[Saved data entries]
-----

-- ==== Sys2Proof/Word.lean ====
section
/-! DEFINITION. The data widths of the scanout engine (spec/00_scope.md R9): a pixel or buffer cell is 8 bits, a timing
field, counter or line-shape field is 16, a host address, band field, register or clock token is 32, a DMA count is 17. -/

namespace Sys2Proof

/-- A pixel, and a cell of a line buffer or of host memory (R9, R42). -/
abbrev Byte := BitVec 8

/-- A timing field, `hcount`, `current_line`, a line-shape field, a visible line index (R9). -/
abbrev Half := BitVec 16

/-- A DMA transfer count or beat index: a length plus one (R9, R37, R38). -/
abbrev Count := BitVec 17

/-- A register, a host memory address, a band field, the clock token (R9). -/
abbrev Word := BitVec 32

end Sys2Proof
end

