-- ==== Sys2Proof/WellFormed.lean ====
section
/-! DEFINITION. Which operation terms have an encoding. The only operands with values no descriptor carries are the register
numbers of the two reserved rows, which "apply only to offsets 0x3C and 0x44-0xFC" (spec/opcode_table.json, spec/30_encoding.md
R90, R121). -/

namespace Sys2Proof

/-- `reg` (an offset divided by 4) is a reserved register: offset 0x3C, or 0x44 to 0xFC (R90, R99). -/
def reservedReg (reg : BitVec 6) : Bool :=
  reg.toNat == 15 || decide (17 ≤ reg.toNat)

/-- The check of a reserved write. -/
def wellFormedWrReserved (reg : BitVec 6) : Bool := reservedReg reg

/-- The check of a reserved read. -/
def wellFormedRdReserved (reg : BitVec 6) : Bool := reservedReg reg

/-- Every operation but a reserved access is well formed at every value of its operands. -/
def Instr.wellFormed (i : Instr) : Bool :=
  match i with
  | .tick | .tickCfgDrain | .tickCfgLoad | .tickSav | .tickBeat | .tickEav | .tickAdvance | .tickSample => true
  | .druDispatch | .druCopy | .druTail | .druTerm | .druHookReq | .druSched => true
  | .rastWb8 _ _ | .rastWb32 _ _ | .rastResp _ | .hookAck => true
  | .wrCtrl _ | .wrStatus _ | .wrLine _ | .wrBandHead _ => true
  | .wrTLinePixels _ | .wrTSyncPixels _ | .wrTBackPorchPixels _ | .wrTVideoLead _ | .wrTVideoPixels _ => true
  | .wrTPolarity _ | .wrTVsyncStartLine _ | .wrTVsyncEndLine _ | .wrTVideoStartLine _ | .wrTVideoEndLine _ => true
  | .wrTClockConfig _ | .wrCmd _ => true
  | .wrReserved reg _ => wellFormedWrReserved reg
  | .rdCtrl | .rdStatus | .rdLine | .rdBandHead => true
  | .rdTLinePixels | .rdTSyncPixels | .rdTBackPorchPixels | .rdTVideoLead | .rdTVideoPixels => true
  | .rdTPolarity | .rdTVsyncStartLine | .rdTVsyncEndLine | .rdTVideoStartLine | .rdTVideoEndLine => true
  | .rdTClockConfig | .rdCmd => true
  | .rdReserved reg => wellFormedRdReserved reg
  | .reset => true

end Sys2Proof
end

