-- ==== Sys2Proof/Machine/HostProcs.lean ====
section
/-! DEFINITION. The HOST agent's procedures (spec/45_host_interface.md R240 to R249), each in the host steps of its expansion.
Registers are named by their offset divided by 4 (spec/30_encoding.md R90). A host starts one with `Input.call`. -/

namespace Sys2Proof.Machine

/-- `init` (R241). -/
def procInit : List HostOp := [.wr 0 0x0#32, .wr 3 0x0#32]

/-- `video_on` (R242). -/
def procVideoOn : List HostOp := [.rd 0 .c, .wrBack 0 .c 0x0#32 0x1#32]

/-- `video_off` (R242). -/
def procVideoOff : List HostOp := [.rd 0 .c, .wrBack 0 .c 0x1#32 0x0#32]

/-- `sync_on` (R243). -/
def procSyncOn : List HostOp := [.rd 0 .c, .wrBack 0 .c 0x0#32 0x2#32]

/-- `sync_off` (R243). -/
def procSyncOff : List HostOp := [.rd 0 .c, .wrBack 0 .c 0x2#32 0x0#32]

/-- `configure_timing X` (R244). -/
def procConfigureTiming (x : Timing) : List HostOp :=
  [.poll 9 true,
   .wr 4 (x.linePixels.zeroExtend 32), .wr 5 (x.syncPixels.zeroExtend 32), .wr 6 (x.backPorchPixels.zeroExtend 32),
   .wr 7 (x.videoLead.zeroExtend 32), .wr 8 (x.videoPixels.zeroExtend 32), .wr 9 (polarityWord x),
   .wr 10 (x.vsyncStartLine.zeroExtend 32), .wr 11 (x.vsyncEndLine.zeroExtend 32),
   .wr 12 (x.videoStartLine.zeroExtend 32), .wr 13 (x.videoEndLine.zeroExtend 32), .wr 14 x.clockConfig,
   .wr 16 0x1#32, .poll 9 true]

/-- `configure_band_list head` (R245). -/
def procConfigureBandList (head : Word) : List HostOp := [.wr 3 head]

/-- `in_vblank` (R246): the answer is bit 2 of the value bound to `s`, `inVblankAnswer`. -/
def procInVblank : List HostOp := [.rd 1 .s]

/-- The value `in_vblank` returns once its read has been made (R246). -/
def inVblankAnswer (s : State) : Bool := s.hostVars.s.getLsbD 2

/-- `clear_band_list` (R247). -/
def procClearBandList : List HostOp := [.wr 3 0x0#32, .poll 3 false, .poll 6 true]

/-- `wait_for_vblank` (R248). -/
def procWaitForVblank : List HostOp := [.poll 2 false]

/-- `sync_to_vblank` (R249). -/
def procSyncToVblank : List HostOp := [.poll 2 true, .poll 2 false]

end Sys2Proof.Machine
end

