-- ==== Sys2Proof/Certificates/Slice0/Obligations.lean ====
section
/-! DEFINITION. The statements for the provers, from the numbered rules of spec/. A next state is written out as a record, so
that an equation says the frame as well: a field not named is unchanged. -/

open Sys2Proof Sys2Proof.Machine

/-! ### Encoding -/

/-- R120, R121, R123: no bit of an operation's encoding is dropped. The layout of the data beside the descriptor is the
model's (notes/assumptions/3.md). -/
def Obligations.DecodeOfEncode : Prop :=
  ∀ i : Instr, i.wellFormed = true → decode (encode i).1 (encode i).2 = .ok i

/-- R123: a descriptor and its data name one operation, and it is encoded by nothing else (the layout of the data:
notes/assumptions/3.md). -/
def Obligations.EncodeOfDecode : Prop :=
  ∀ (op : BitVec 16) (data : BitVec 48) (i : Instr), decode op data = .ok i → i.wellFormed = true ∧ encode i = (op, data)

/-- R121: words of the opcode map, written out, are the operations they stand for (the layout of the data:
notes/assumptions/3.md). -/
def Obligations.TableWordsDecode : Prop :=
  decode 0b0000000000000000#16 0#48 = .ok .tick
    ∧ decode 0b0000000000000101#16 0#48 = .ok .tickEav
    ∧ decode 0b0001000000000001#16 0#48 = .ok .druCopy
    ∧ decode 0b0001000000000101#16 0#48 = .ok .druSched
    ∧ decode 0b0010000000000000#16 0x5A0007#48 = .ok (.rastWb8 7#16 0x5A#8)
    ∧ decode 0b0010000000000001#16 0x443322110001#48 = .ok (.rastWb32 1#14 0x44332211#32)
    ∧ decode 0b0010000000000010#16 0x00080000#48 = .ok (.rastResp 0x00080000#32)
    ∧ decode 0b0011000000001100#16 0x20000000#48 = .ok (.wrBandHead 0x20000000#32)
    ∧ decode 0b0011000000100100#16 3#48 = .ok (.wrTPolarity 3#32)
    ∧ decode 0b0011000000111100#16 1#48 = .ok (.wrReserved 15#6 1#32)
    ∧ decode 0b0100000000000100#16 0#48 = .ok .rdStatus
    ∧ decode 0b0100000001000100#16 0#48 = .ok (.rdReserved 17#6)
    ∧ decode 0b0101000000000000#16 0#48 = .ok .reset

/-- R122: the reserved classes and codes, the offsets outside the block and the misaligned offsets name no operation,
whatever the data. -/
def Obligations.ReservedDescriptorsNameNoOperation : Prop :=
  ∀ (op : BitVec 16) (data : BitVec 48),
    (6 ≤ (opClass op).toNat → decode op data = .error .reservedClass)
    ∧ (opClass op = 0#4 ∧ 7 < (opCode op).toNat → decode op data = .error .reservedCode)
    ∧ (opClass op = 1#4 ∧ 5 < (opCode op).toNat → decode op data = .error .reservedCode)
    ∧ (opClass op = 2#4 ∧ 3 < (opCode op).toNat → decode op data = .error .reservedCode)
    ∧ (opClass op = 5#4 ∧ opCode op ≠ 0#12 → decode op data = .error .reservedCode)
    ∧ ((opClass op = 3#4 ∨ opClass op = 4#4) ∧ 0x100 ≤ (opCode op).toNat → decode op data = .error .outsideBlock)
    ∧ ((opClass op = 3#4 ∨ opClass op = 4#4) ∧ (opCode op).toNat < 0x100 ∧ (opCode op).toNat % 4 ≠ 0 →
        decode op data = .error .misalignedOffset)

/-! ### The step -/

/-- R72, R74: the order of the steps is the only order. A scheduled descriptor that names an operation is a step that runs it,
past its entry of the schedule; so is a word placed by `withFetchWord`; and with nothing scheduled the DRU and the pixel clock take turns, the clock also in the DRU's turn
while no DRU step is enabled (notes/assumptions/1.md, 2.md). -/
def Obligations.StepRunsTheDecodedOperation : Prop :=
  (∀ (s : State) (op : BitVec 16) (data : BitVec 48) (rest : List Input) (i : Instr),
    s.schedule = .op op data :: rest → decode op data = .ok i → step s = exec i { s with schedule := rest })
  ∧ (∀ (s : State) (nbits w : Nat) (i : Instr),
      decodeTableWord nbits w = some i → step (s.withFetchWord nbits w) = exec i s)
  ∧ ∀ s : State, s.schedule = [] →
      (∀ i, s.druTurn = true → druStepEnabled s = some i → step s = exec i { s with druTurn := false })
      ∧ (s.druTurn = false ∨ druStepEnabled s = none → step s = exec .tick { s with druTurn := true })

/-- R122, R230: a scheduled descriptor that names no operation is refused, but for a misaligned offset, which raises
`REG_ACCESS` and has no other effect. The model's own part: the schedule's entry is used up (notes/assumptions/1.md), data bits
that carry no operand are refused (3.md), the refusals hold in a faulted state too (6.md), and so they do for offsets at or
above 0x100, of which R122 says that the block never sees them (17.md). -/
def Obligations.UndecodableStepsStop : Prop :=
  ∀ (s : State) (op : BitVec 16) (data : BitVec 48) (rest : List Input) (e : DecodeError),
    s.schedule = .op op data :: rest → decode op data = .error e →
    (e ≠ .misalignedOffset → step s = .refused (.undecodable e))
    ∧ (e = .misalignedOffset → s.fault = none →
        step s = .next { s with schedule := rest, fault := some .regAccess })

/-- R230: a host bus access in the block's window, of any number of bits, must be a 32-bit access at a multiple of 4; it is
then the register access at that offset. The block does not see an address outside its window (R122). That an access is an entry of the host's program,
and what becomes of it, is notes/assumptions/17.md. -/
def Obligations.BusAccessRule : Prop :=
  ∀ (s : State) (write : Bool) (width : AccessWidth) (addr v : Word) (rest : List Input) (prog : List HostOp),
    s.fault = none → s.schedule = .host :: rest → s.hostProg = .bus write width addr v :: prog →
    (addr.toNat < s.params.base ∨ s.params.base + 0x100 ≤ addr.toNat →
      step s = .next { s with schedule := rest, hostProg := prog })
    ∧ ∀ off : Nat, addr.toNat = s.params.base + off → off < 0x100 →
      (width ≠ 32 ∨ off % 4 ≠ 0 → step s = .next { s with schedule := rest, fault := some .regAccess })
      ∧ (width = 32 ∧ off % 4 = 0 →
          step s = exec (if write then wrOf (BitVec.ofNat 6 (off / 4)) v else rdOf (BitVec.ofNat 6 (off / 4)))
            { s with schedule := rest, hostProg := prog })

/-- R189: the DRU's table. A `DRU` entry of the schedule (notes/assumptions/1.md) takes the one step its phase enables, and
none where there is none. -/
def Obligations.DruEntryTakesTheEnabledStep : Prop :=
  ∀ (s : State) (rest : List Input), s.fault = none → s.schedule = .dru :: rest →
    (s.dru.phase = .idle ∧ s.deferPending = true → step s = exec .druDispatch { s with schedule := rest })
    ∧ (s.dru.phase = .copy ∧ s.dma.busy = false → step s = exec .druCopy { s with schedule := rest })
    ∧ (s.dru.phase = .tail ∧ s.dma.busy = false → step s = exec .druTail { s with schedule := rest })
    ∧ (s.dru.phase = .term ∧ s.dma.busy = false → step s = exec .druTerm { s with schedule := rest })
    ∧ (s.dru.phase = .hook → step s = exec .druHookReq { s with schedule := rest })
    ∧ (s.dru.phase = .sched → step s = exec .druSched { s with schedule := rest })
    ∧ ((s.dru.phase = .idle ∧ s.deferPending = false) ∨ s.dru.phase = .hookWait ∨ s.dru.phase = .renderWait
        ∨ (s.dma.busy = true ∧ (s.dru.phase = .copy ∨ s.dru.phase = .tail ∨ s.dru.phase = .term)) →
        step s = .next { s with schedule := rest })

/-- R189: at most one DRU step is enabled. Of the six, at most one changes an unfaulted state (that one not enabled changes
nothing is notes/assumptions/5.md). -/
def Obligations.AtMostOneDruStepIsEnabled : Prop :=
  ∀ (s : State) (i j : Instr), s.fault = none →
    i ∈ [Instr.druDispatch, .druCopy, .druTail, .druTerm, .druHookReq, .druSched] →
    j ∈ [Instr.druDispatch, .druCopy, .druTail, .druTerm, .druHookReq, .druSched] →
    exec i s ≠ .next s → exec j s ≠ .next s → i = j

/-- R7: fairness. In every endless run `CLK` steps again and again, and a DRU step that stays enabled is taken; and every step
uses up one entry of the schedule (notes/assumptions/1.md), so that nothing but a schedule bounds what the agents do between two
TICKs. -/
def Obligations.EveryRunIsFair : Prop :=
  (∀ s t : State, step s = .next t → t.schedule = s.schedule.tail)
  ∧ ∀ r : Nat → State, isRun r →
      (∀ k, ∃ m, k ≤ m ∧ (r m).runs .tick)
      ∧ ∀ (k : Nat) (i : Instr), (∀ m, k ≤ m → druStepEnabled (r m) = some i) → ∃ m, k ≤ m ∧ (r m).runs i

/-! ### Faults and reset -/

/-- R260.1: a step that raises a fault writes nothing but `fault` (a sub-event alone too: notes/assumptions/4.md). -/
def Obligations.RaisingWritesOnlyTheFault : Prop :=
  ∀ (i : Instr) (s t : State) (c : Fault), exec i s = .next t → t.fault = some c → t = { s with fault := some c }

/-- R260.2: in a faulted state no agent but RST takes a step; the other operations stop the machine with the fault
(notes/assumptions/6.md; a sub-event alone too: 4.md). -/
def Obligations.FaultedMachineTakesNoStep : Prop :=
  ∀ (s : State) (c : Fault), s.fault = some c →
    (∀ i : Instr, i ≠ .reset → exec i s = .fault c)
    ∧ ∀ t : State, step s = .next t → t.fault = none ∧ ∃ rest, s.schedule = .op 0x5000#16 0#48 :: rest

/-- Every operation answers a next state in every unfaulted state. The next state may be one that raises a fault (R260;
notes/assumptions/6.md) or one that changes nothing, where the operation is not enabled (5.md; a sub-event alone: 4.md); the
statements below say which.
No operation writes host memory, which R10 leaves to the host's `MemWrite` and R290 keeps. That none writes the
parameters (12.md), the schedule and its turn (1.md), or the host's program and the names it has bound (17.md), RESET included,
is the model's own. -/
def Obligations.EveryOperationAnswersANextState : Prop :=
  ∀ (i : Instr) (s : State), s.fault = none →
    ∃ t, exec i s = .next t ∧ t.hostMem = s.hostMem ∧ t.params = s.params ∧ t.schedule = s.schedule
      ∧ t.druTurn = s.druTurn ∧ t.hostProg = s.hostProg ∧ t.hostVars = s.hostVars

/-- R291 (which the spec derives from R22 to R43): the state after reset, its pins and its two status registers. The pins of
the reset state are notes/assumptions/7.md. -/
def Obligations.ResetStateValues : Prop :=
  let s := State.reset
  s.videoEn = false ∧ s.syncEn = false ∧ s.sh = Timing.zero ∧ s.t = Timing.zero ∧ s.run = false ∧ s.cfgPhase = .idle
    ∧ s.hcount = 0#16 ∧ s.savCmp = 0#16 ∧ s.savCmpNext = 0#16 ∧ s.display = .blank ∧ s.currentLine = 0#16
    ∧ s.vsyncLevel = false ∧ s.bandHead = 0#32 ∧ s.bandTaken = false ∧ s.currentBand = ⟨0#32, 0#32, 0#32⟩
    ∧ s.deferPending = false ∧ s.dru = ⟨.idle, .blank, 0#16, 0#16, 0#16⟩ ∧ s.hookReq = false ∧ s.rtok = 0#32
    ∧ s.ridx = 0#16 ∧ s.workShape = ⟨0#16, 0#16⟩ ∧ s.dmaCount = 0#17 ∧ s.dma = ⟨false, 0#16, 0#17, 0#17⟩
    ∧ s.pixLatch = 0#8 ∧ s.evt = false ∧ s.clkCfgO = 0#32 ∧ (∀ j, s.wb.read j = none) ∧ (∀ j, s.sb.read j = none)
    ∧ s.fault = none
    ∧ s.pins = ⟨none, none, none, false⟩ ∧ clkCfgPin s = 0#32 ∧ hookReqPin s = false ∧ rastReqPin s = none
    ∧ wbGntPin s = false ∧ statusWord s = 0#32 ∧ lineWord s = 0#32

/-- R290: RESET is a step of every state, the faulted ones too: every element goes to its reset value, host memory and the
event latch stay, and the other side of a dropped handshake is ignored. The model's own part: the sampled pins take their reset
values at once (notes/assumptions/7.md), the TICK's locals `htg_ran` and `h` go to 0 (8.md), and the parameters (12.md), the
schedule and its turn (1.md), the value last read (9.md), the host's program and its names (17.md) stay. -/
def Obligations.ResetStep : Prop :=
  ∀ s : State, ∃ t, exec .reset s = .next t
    ∧ t = { State.reset with
        params := s.params, schedule := s.schedule, druTurn := s.druTurn, hostMem := s.hostMem, hostEvt := s.hostEvt,
        rdData := s.rdData, hostVars := s.hostVars, hostProg := s.hostProg }
    ∧ (∀ index data, exec (.rastWb8 index data) t = .next t)
    ∧ (∀ windex data, exec (.rastWb32 windex data) t = .next t)
    ∧ (∀ d, exec (.rastResp d) t = .next t)
    ∧ exec .hookAck t = .next t
    ∧ ∀ rest, step { t with schedule := .dru :: rest } = .next { t with schedule := rest }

-----

=== YOUR OBJECTIVE ===
What you give back should be only the lines of the records above, starting at the line with "while no DRU" and ending at the line with "data = .ok i → step", restated word for word.

=== SOLUTION TO THIS TASK ===
while no DRU step is enabled (notes/assumptions/1.md, 2.md). -/
def Obligations.StepRunsTheDecodedOperation : Prop :=
  (∀ (s : State) (op : BitVec 16) (data : BitVec 48) (rest : List Input) (i : Instr),
    s.schedule = .op op data :: rest → decode op data = .ok i → step s = exec i { s with schedule := rest })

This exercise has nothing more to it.